Top of TASK INPUT

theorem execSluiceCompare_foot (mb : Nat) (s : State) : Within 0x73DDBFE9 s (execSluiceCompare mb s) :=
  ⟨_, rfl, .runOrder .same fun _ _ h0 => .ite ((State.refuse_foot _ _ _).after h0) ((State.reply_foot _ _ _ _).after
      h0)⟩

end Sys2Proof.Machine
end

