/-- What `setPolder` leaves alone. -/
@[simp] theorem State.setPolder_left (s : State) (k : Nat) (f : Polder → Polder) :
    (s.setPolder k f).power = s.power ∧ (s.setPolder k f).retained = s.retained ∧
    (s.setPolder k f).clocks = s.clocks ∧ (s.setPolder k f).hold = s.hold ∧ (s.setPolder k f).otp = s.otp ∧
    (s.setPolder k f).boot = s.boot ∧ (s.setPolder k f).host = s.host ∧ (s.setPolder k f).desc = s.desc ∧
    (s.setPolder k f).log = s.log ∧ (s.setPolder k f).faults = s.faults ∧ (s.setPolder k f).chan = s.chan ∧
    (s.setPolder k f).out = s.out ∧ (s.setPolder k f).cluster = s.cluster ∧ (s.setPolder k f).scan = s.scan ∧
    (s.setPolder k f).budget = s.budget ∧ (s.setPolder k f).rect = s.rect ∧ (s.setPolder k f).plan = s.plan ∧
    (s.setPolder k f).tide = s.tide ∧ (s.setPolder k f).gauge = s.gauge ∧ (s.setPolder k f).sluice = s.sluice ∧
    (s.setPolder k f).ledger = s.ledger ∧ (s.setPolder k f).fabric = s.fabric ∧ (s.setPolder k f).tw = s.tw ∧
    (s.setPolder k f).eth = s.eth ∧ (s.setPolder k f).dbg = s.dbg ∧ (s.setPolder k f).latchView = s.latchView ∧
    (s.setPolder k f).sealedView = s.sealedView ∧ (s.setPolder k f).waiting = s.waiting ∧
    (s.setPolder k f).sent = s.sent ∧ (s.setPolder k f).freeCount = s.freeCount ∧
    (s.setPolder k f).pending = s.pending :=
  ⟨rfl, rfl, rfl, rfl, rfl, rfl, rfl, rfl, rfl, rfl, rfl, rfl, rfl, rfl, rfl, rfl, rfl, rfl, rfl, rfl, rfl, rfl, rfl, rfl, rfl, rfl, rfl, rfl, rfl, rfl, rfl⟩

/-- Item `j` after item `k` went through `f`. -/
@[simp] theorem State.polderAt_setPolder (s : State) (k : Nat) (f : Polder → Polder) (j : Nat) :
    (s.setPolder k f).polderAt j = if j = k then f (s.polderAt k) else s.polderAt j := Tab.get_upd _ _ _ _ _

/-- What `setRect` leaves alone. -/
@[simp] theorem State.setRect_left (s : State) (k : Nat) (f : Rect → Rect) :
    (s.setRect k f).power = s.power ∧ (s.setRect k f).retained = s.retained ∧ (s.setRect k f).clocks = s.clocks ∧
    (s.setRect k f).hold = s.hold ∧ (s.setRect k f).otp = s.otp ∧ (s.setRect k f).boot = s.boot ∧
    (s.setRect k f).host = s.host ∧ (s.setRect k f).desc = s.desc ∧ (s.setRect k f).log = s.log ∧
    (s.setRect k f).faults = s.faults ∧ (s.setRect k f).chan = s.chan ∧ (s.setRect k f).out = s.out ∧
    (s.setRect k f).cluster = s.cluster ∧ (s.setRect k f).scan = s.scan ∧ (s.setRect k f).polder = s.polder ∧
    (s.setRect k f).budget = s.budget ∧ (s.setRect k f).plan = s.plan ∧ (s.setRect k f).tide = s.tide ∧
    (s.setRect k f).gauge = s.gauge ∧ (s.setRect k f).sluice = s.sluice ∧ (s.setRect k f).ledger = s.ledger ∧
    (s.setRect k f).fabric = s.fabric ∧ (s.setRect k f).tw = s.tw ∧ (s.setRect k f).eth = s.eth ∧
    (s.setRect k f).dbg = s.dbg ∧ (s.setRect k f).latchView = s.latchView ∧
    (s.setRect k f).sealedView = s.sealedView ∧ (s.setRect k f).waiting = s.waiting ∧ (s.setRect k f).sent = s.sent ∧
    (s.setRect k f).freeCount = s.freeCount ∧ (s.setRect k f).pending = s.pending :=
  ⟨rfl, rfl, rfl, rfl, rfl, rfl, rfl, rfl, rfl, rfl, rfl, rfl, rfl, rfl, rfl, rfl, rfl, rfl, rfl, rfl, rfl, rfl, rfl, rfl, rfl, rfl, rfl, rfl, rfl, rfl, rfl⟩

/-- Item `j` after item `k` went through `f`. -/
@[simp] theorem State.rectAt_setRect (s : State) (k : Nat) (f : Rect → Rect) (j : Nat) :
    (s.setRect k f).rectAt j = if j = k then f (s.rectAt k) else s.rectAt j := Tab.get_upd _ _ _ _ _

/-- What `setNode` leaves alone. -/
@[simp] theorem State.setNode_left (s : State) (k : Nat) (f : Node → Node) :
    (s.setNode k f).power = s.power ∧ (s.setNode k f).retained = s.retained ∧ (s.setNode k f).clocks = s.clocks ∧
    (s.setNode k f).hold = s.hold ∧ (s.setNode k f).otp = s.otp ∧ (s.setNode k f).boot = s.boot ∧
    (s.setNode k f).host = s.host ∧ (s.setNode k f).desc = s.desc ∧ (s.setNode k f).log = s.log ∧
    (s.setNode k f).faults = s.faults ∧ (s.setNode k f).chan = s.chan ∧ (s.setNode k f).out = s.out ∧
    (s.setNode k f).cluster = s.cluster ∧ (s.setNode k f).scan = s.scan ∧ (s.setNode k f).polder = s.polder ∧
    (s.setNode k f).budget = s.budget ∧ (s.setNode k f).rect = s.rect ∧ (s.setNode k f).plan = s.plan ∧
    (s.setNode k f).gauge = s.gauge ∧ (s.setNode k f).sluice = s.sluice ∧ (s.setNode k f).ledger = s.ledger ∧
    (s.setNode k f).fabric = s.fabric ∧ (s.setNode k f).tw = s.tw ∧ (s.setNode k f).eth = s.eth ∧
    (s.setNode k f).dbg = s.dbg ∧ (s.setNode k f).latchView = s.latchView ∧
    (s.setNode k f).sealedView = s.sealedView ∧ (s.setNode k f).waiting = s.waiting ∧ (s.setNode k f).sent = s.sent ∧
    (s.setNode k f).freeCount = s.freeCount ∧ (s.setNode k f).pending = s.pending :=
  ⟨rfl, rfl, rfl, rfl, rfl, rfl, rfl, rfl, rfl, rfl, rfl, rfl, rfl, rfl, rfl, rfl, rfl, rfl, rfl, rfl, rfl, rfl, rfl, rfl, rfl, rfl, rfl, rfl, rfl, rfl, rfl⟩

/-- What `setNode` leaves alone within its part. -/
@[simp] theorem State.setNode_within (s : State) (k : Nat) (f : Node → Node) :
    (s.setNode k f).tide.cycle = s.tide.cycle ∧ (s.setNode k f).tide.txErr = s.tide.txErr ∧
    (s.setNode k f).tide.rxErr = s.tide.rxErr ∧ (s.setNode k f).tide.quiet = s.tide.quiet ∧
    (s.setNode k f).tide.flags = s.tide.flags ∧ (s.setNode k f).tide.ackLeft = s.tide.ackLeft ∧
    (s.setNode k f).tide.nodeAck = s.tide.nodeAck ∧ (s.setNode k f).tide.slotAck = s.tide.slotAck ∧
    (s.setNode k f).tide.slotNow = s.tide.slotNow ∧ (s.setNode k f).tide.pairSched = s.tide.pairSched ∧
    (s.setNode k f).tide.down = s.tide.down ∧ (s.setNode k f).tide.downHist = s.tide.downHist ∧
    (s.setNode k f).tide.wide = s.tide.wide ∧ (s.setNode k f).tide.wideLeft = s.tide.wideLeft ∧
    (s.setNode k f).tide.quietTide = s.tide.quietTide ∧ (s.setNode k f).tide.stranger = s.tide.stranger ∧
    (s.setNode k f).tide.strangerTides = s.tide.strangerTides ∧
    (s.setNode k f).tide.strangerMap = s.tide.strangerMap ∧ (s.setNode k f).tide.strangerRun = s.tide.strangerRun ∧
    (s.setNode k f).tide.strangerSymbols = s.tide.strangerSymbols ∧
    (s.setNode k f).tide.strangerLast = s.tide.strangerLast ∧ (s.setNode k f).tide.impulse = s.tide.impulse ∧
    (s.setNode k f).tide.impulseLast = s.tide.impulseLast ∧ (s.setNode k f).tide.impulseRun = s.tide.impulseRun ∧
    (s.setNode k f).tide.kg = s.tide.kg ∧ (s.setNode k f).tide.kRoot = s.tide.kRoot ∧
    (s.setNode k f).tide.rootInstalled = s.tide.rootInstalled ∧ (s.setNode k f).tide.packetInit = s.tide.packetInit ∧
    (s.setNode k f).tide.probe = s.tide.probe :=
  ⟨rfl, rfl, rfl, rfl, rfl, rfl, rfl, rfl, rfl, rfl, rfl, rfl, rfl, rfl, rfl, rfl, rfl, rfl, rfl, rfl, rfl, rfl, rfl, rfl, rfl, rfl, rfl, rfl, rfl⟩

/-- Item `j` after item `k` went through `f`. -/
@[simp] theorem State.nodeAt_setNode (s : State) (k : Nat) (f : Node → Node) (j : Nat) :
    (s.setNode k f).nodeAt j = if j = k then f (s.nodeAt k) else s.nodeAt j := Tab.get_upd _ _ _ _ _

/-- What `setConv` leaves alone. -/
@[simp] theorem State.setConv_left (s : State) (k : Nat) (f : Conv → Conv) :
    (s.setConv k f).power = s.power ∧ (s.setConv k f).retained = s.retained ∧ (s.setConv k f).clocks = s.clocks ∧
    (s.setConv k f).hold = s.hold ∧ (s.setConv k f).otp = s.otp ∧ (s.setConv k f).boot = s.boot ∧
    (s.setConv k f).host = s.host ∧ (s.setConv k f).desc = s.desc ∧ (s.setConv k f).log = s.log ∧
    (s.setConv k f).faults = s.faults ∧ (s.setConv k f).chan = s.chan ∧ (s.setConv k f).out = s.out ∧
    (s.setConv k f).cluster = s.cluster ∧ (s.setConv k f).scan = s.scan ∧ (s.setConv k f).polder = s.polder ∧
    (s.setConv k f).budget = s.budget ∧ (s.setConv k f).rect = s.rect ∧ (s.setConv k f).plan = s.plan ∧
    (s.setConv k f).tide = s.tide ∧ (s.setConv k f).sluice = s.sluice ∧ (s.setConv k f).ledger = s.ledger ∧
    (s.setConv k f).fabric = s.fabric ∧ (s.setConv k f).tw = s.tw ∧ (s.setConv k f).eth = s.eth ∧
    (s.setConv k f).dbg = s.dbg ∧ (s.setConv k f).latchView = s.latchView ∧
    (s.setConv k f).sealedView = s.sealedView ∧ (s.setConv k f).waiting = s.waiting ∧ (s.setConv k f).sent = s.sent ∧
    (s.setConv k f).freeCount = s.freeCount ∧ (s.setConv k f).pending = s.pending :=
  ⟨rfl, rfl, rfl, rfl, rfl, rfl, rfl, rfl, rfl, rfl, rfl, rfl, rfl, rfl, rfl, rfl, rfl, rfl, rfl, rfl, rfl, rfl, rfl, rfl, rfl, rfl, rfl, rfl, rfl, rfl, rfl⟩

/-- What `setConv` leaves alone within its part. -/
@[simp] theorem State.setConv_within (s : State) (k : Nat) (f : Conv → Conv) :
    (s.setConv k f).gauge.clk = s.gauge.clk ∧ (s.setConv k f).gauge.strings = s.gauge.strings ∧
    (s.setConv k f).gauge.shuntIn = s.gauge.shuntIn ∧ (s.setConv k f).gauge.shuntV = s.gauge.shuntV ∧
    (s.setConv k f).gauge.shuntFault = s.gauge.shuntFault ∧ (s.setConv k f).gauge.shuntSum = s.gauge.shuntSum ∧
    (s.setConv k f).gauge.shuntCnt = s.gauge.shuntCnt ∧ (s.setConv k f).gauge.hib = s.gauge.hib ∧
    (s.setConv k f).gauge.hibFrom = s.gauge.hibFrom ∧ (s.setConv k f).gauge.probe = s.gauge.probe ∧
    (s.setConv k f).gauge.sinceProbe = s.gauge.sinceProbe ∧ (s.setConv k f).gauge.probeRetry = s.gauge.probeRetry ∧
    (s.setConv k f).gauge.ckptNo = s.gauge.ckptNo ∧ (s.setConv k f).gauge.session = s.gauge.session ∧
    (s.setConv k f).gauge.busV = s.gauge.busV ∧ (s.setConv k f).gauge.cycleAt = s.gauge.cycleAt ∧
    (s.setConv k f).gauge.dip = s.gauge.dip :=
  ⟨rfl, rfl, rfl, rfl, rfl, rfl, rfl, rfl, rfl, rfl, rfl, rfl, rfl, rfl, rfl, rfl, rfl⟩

Bottom of TASK INPUT

## TRY IT
Set down, exactly as they stand above, the lines starting with the line with "(s.setPolder k f).log" and going on through the line with "(s.setPolder k f).out", and no others.

## RESULT
    (s.setPolder k f).log = s.log ∧ (s.setPolder k f).faults = s.faults ∧ (s.setPolder k f).chan = s.chan ∧
    (s.setPolder k f).out = s.out ∧ (s.setPolder k f).cluster = s.cluster ∧ (s.setPolder k f).scan = s.scan ∧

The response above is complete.